Кошка, шляпа и кусок веревки | Страница: 23

  • Georgia
  • Verdana
  • Tahoma
  • Symbol
  • Arial
16
px

Год за годом я училась соответствовать его образу жизни. Деревья ведь живут очень медленно и долго. Год моей жизни ему казался всего лишь днем, и я приучала себя быть терпеливой, тратить на беседу с ним месяц, а не несколько минут, а на общение — годы, а не дни. Я всегда неплохо рисовала — хотя Стэн считал это напрасной тратой времени, — вот и стала рисовать мой бук (или даже так: Мой Бук, ведь со временем он стал мне необычайно дорог), я рисовала и рисовала его, зимой, летом и снова зимой, рисовала с любовью, с пристальным вниманием к мельчайшим деталям. Постепенно это увлечение стало напоминать одержимость — я восхищалась его формой, его упоительной красотой, медлительным и сложным языком его листьев и молодых побегов. Летом он разговаривал со мной с помощью своих ветвей, а зимой я сама нашептывала свои секреты его спящим корням.

Знаете, ведь именно деревьям более всех прочих живых существ свойственны покой и созерцательность. Впрочем, и мы, люди, изначально отнюдь не были предназначены для жизни с такой лихорадочной скоростью; мы словно вечно убегаем от преследования, словно вечно за чем-то гонимся, что-то хватаем и тут же бросаемся вдогонку за следующей вещью; мы бегаем, точно лабораторные крысы по лабиринту, стремясь к неизбежному и на ходу пожирая, судорожно заглатывая предложенные нам горькие угощения. Деревья совсем другие.
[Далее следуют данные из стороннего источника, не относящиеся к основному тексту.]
/-! ### Power -/

/-- The power governor beside the PWR_ registers. Energies are in units of 10^-7 µJ / 780², those of R390's coefficients times mV². -/
structure PwrS where
  /-- F of the last closed window, as a quotient (R391). -/
  fNum : Nat := 1
  fDen : Nat := 1
  /-- Fractions of a µJ carried by context and by partition (R391). -/
  ctxFrac : Table Nat := []
  partFrac : Table Int := []
  /-- The point that a die in transition moves to (R371), and dies whose clock period is doubled (R381). -/
  target : Table Nat := []
  stretched : List Nat := []
  /-- Windows in a row since the last action of the firmware loop: with the duty below 12/16 (R376), and quiet as R377 asks. -/
  low : Nat := 0
  quiet : Nat := 0
  /-- Windows in a row at duty 2/16 (R379). -/
  floor : Nat := 0
  /-- By die: windows in a row with more than 1 % of the cycles stretched, and with fewer than 0.1 %; dies whose CAP_OP was lowered for that (R382). -/
  droopy : Table Nat := []
  calm : Table Nat := []
  droopDies : List Nat := []
  /-- PARK_UNIT in force, as its code, and ROTATE is read as it stands (R378). -/
  unit : Nat := 2
  /-- Something throttled the module in the present course (R389). -/
  throttled : Bool := false
  /-- By die: runs of the thermal loop since a reading was last warmer than HYST_C below its limit (R385). -/
  cool : Table Nat := []
  /-- Sensors at or above their trip limit at their last read, and the hotspot and I/O-die readings: hotspots 0 to 15, I/O die 16 and 17, stacks from 32,
  cores from 256 (R387). -/
  hot : List Nat := []
  /-- The latest hotspot readings (R384). -/
  spots : Table Nat := []
  deriving DecidableEq, Repr

/-! ### Health, sideband -/

/-- The provenance record of a bank of a physical macro (R403): the image's device address, SRC_FMT, SLOT, ROWS and CRC-32C. -/
structure Provenance where
  addr : Nat
  fmt : Nat
  slot : Nat
  rows : Nat
  crc : Nat
  deriving DecidableEq, Repr

/-- A macro slice of a core (R401) beside HLT_CORE_SLICE: the logical macro sliced, the failing rows it found, whether a lasting fault was
found, which banks of the copy back must restart, and whether Handover or Restore is due at the next boundary. -/
structure Slice where
  macroIx : Nat
  spare : Nat
  phase : Nat
  targeted : Bool := false
  failed : Bool := false
  /-- Banks whose copy lost a row that could not be rebuilt (R403). -/
  lost : List Nat := []
  /-- The slice skips Test and Copy back and ends with the repair (R406). -/
  repairOnly : Bool := false
  /-- The slice is the borrow of a test-engine command (R415). -/
  te : Bool := false
  restart : List Nat := []
  due : Bool := false
  deriving DecidableEq, Repr

/-- The envelope of a pair of partition and WSID (R413): blocks learned, bounds, whether a learned block was non-finite or all-zero, and for
the last blocks whether each was an outlier and the core that drained it. -/
structure Envelope where
  part : Nat
  wsid : Nat
  learned : Nat := 0
  lo : Option Int := none
  hi : Option Int := none
  nonFinite : Bool := false
  zero : Bool := false
  recent : List (Bool × Nat) := []
  deriving DecidableEq, Repr

/-- What the health processor holds beside the HLT_ registers. -/
structure HltS where
  /-- Time of the last transient record of each unit (R398). -/
  lastTransient : Table Nat := []
  /-- Macros whose duty is on another physical macro: core × 68 + macro, physical macro (R401). -/
  duty : Table Nat := []
  /-- Provenance by physical bank: `rowKey` of its row 0. -/
  provenance : Table Provenance := []
  slices : Table Slice := []
  /-- Targeted slices asked for, as core × 68 + macro (R400). -/
  targeted : List Nat := []
  /-- Those of them that a lasting fault asked for: the slice ends with the repair (R406). -/
  mustRepair : List Nat := []
  /-- Parts of the neighbour links that have failed: die and part, and how many paths have been rerouted (R22). -/
  linkFails : List (Nat × LinkPart) := []
  reroutes : Nat := 0
  /-- The next physical macro of each core in slice order (R400). -/
  nextMacro : Table Nat := []
  /-- Envelopes, least recently used first. -/
  envelopes : List Envelope := []
  /-- Physical macros and cores that repair has retired: never used again (R406). -/
  retiredMacros : List Nat := []
  retiredCores : List Nat := []
  /-- Repair-table changes due at the next boundary: logical core, new physical core (R407). -/
  coreMoves : List (Nat × Nat) := []
  /-- Known-sum checks: macros whose pattern's first check mismatched, and the course of the last match (core × 68 + macro, pattern). -/
  ksRepeat : List Nat := []
  ksLast : Table Nat := []
  /-- The test-engine command in progress: its command word (R415). -/
  te : Option Nat := none
  /-- A range or known-sum alarm that a joined job must treat as a lasting failure (R414). -/
  alarmJob : Bool := false
  deriving DecidableEq, Repr

/-- The internal rails (R428): off, coming up, or good. -/
inductive Rails where
  | off | rising | good
  deriving DecidableEq, Repr

/-- Pins, the power stage, the auxiliary domain and the sideband endpoint (R424 to R441). -/
structure ModS where
  /-- 3V3_AUX within limits, for at least 10 ms; PWR_EN; VIN within its limits; PERST_N low. -/
  auxOn : Bool := true
  pwrEn : Bool := true
  vinOk : Bool := true
  perst : Bool := true
  rails : Rails := .good
  /-- FAULT_N and THERMTRIP_N asserted. -/
  fault : Bool := false
  thermTrip : Bool := false
  /-- The last power-loss cause, as the codes of sensor 33 (R439). -/
  cause : Nat := 1
  /-- The straps ADDR1 and ADDR0 as one number, sampled at the rise of 3V3_AUX, and the EID (R436, R437). -/
  straps : Nat := 3
  eid : Nat := 0
  /-- Helam processor 5 has reached ON in this boot: it serves the endpoint (R437). -/
  served : Bool := false
  /-- VIN in 0.1 V and VIN current in 0.01 A as last reported (R432). -/
  vin : Nat := 0
  current : Nat := 0
  /-- The readings of the sensors at their last refresh, by sensor ID, and the threshold level (0 normal, 1 warning, 2 critical) of each. -/
  readings : Table Nat := []
  levels : Table Nat := []
  /-- The receiver of platform events, and the events that wait (R441): sensor (256 for a failure record) and data. -/
  receiver : Option Nat := none
  events : List (Nat × List Byte) := []
  /-- Configuration requests are answered: the loader runs or the ROM has entered RECOVERY (R292, R336). -/
  configOpen : Bool := false
  deriving DecidableEq, Repr

/-! ### Fuse requests, flash, firmware -/

/-- A fuse request at Helam processor 0 (R29, R357): the life-cycle bit of a state, the REVOKED bit of a slot, SVN bits up to a count, the pending candidates,
a root slot with its hash. -/
inductive Burn where
  | lifeCycle (target : Nat)
  | revoke (slot : Nat)
  | svn (n : Nat)
  | candidates
  | rootSlot (slot hash : Nat)
  /-- The identity scalar and public key (R363). -/
  | identity
  deriving DecidableEq, Repr

/-- What a directory entry of the side flash names (R337). -/
inductive Region3 where
  | loader | identity | config
  deriving DecidableEq, Repr

/-- An entry of the flash directory: offset, size, type (R337). -/
def flashEntry (off size type : Nat) : Nat := off + size * 2 ^ 32 + type * 2 ^ 64

/-- The directory as a module comes: MAGIC, version, an entry per region. The rule gives the identity region no type: it is 0 here (log entry 275: DESIGN
CHOICE). -/
def flashDirectory : Nat :=
  0x44465950 + 1 * 2 ^ 32 + flashEntry 0x1000 0x1FF000 1 * 2 ^ 512 + flashEntry 0x200000 0x40000 0 * 2 ^ 640 + flashEntry 0x240000 0x40000 3 * 2 ^ 768

/-- The side flash (R337), 64 MiB: the 192 bytes of its directory as one little-endian number, and what is written of each region, from its first byte on; every
other byte is erased. It has no volatile state. -/
structure Flash where
  dir : Nat := flashDirectory
  loader : List Byte := []
  identity : List Byte := []
  config : List Byte := []
  deriving DecidableEq, Repr

/-- Firmware and boot beside the FW_ and LCS_ registers. -/
structure FwS where
  /-- The image store (R342), the loader that runs, and whether a fetch has been retried (R344). -/
  image : List Byte := []
  loader : List Byte := []
  retried : Bool := false
  /-- A loader fetched in RECOVERY waits for its verification. -/
  fetched : Option (List Byte) := none
  /-- The RWL fields that RELEASE sampled (R345). -/
  sampled : RegFile := []
  /-- Fuse requests, in arrival order, each with whether the mailbox waits for it (R29). -/
  burns : List (Burn × Bool) := []
  /-- The fetch in progress (R344, R361): host address and bytes. -/
  fetch : Option (Nat × Nat) := none
  /-- A SERVICE command that waits for Helam processor 0 (R352): its bytes, and whether the flash takes a write. -/
  service : Option (List Byte × Bool) := none
  /-- The 2 MiB RAM of each processor as its start leaves it: what lies at which address, over zeros (R348, R351). -/
  ram : Table (List (Nat × List Byte)) := []
  /-- The instant at which the firmware of each processor reloaded its watchdog last (R350). -/
  reload : Table Nat := []
  /-- Times of the watchdog expiries of each processor in the last 60 s (R353). -/
  expiries : Table (List Nat) := []
  /-- Open SPDM sessions: partition (4 for the whole package) and the die whose vault holds its keys; IDE streams programmed: partition and stream (R367). -/
  sessions : List (Nat × Nat) := []
  streams : List (Nat × Nat) := []
  deriving DecidableEq, Repr

/-! ### The whole -/

/-- The set-up that the lock freezes (R6, R301): the lock and every RWL field. -/
structure Setup where
  locked : Bool := false
  rwl : RegFile := []
  /-- The LAYOUT that RELEASE sampled, in effect until the next fundamental reset (R345). -/
  layout : Option Nat := none
  deriving DecidableEq, Repr

/-- What few commands change: the set-up under its lock and the fuse block (R29, R301). -/
structure Fixed where
  setup : Setup := {}
  fuse : Fuses := {}
  deriving DecidableEq, Repr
Находясь среди деревьев, я замечаю, как мое дыхание становится ровнее, я начинаю чувствовать биение собственного сердца, сознавать, в какой гармонии движется окружающий меня мир, слышать голоса океанов, хотя никогда их не видела и, наверное, никогда уже не увижу. Мой Бук никогда не испытывал ненужного беспокойства, никогда не суетился и не приходил в ярость по пустякам и никогда не отговаривался тем, что слишком занят, — он всегда был готов посмотреть на тебя или выслушать. Другие деревья, может, и отличались более поверхностным отношением к жизни, а то и лживостью, жестокостью или даже несправедливостью — но только не Мой Бук. Мой Бук всегда занимал подобающее ему место и всегда оставался самим собой. И с течением лет я стала испытывать все большую зависимость от его спокойной безмятежности и все большее отвращение к людям, этим потным, розовым лабораторным крысам с их отвратительными привычками; меня все сильней тянуло к деревьям — тянуло медленно, но неотвратимо.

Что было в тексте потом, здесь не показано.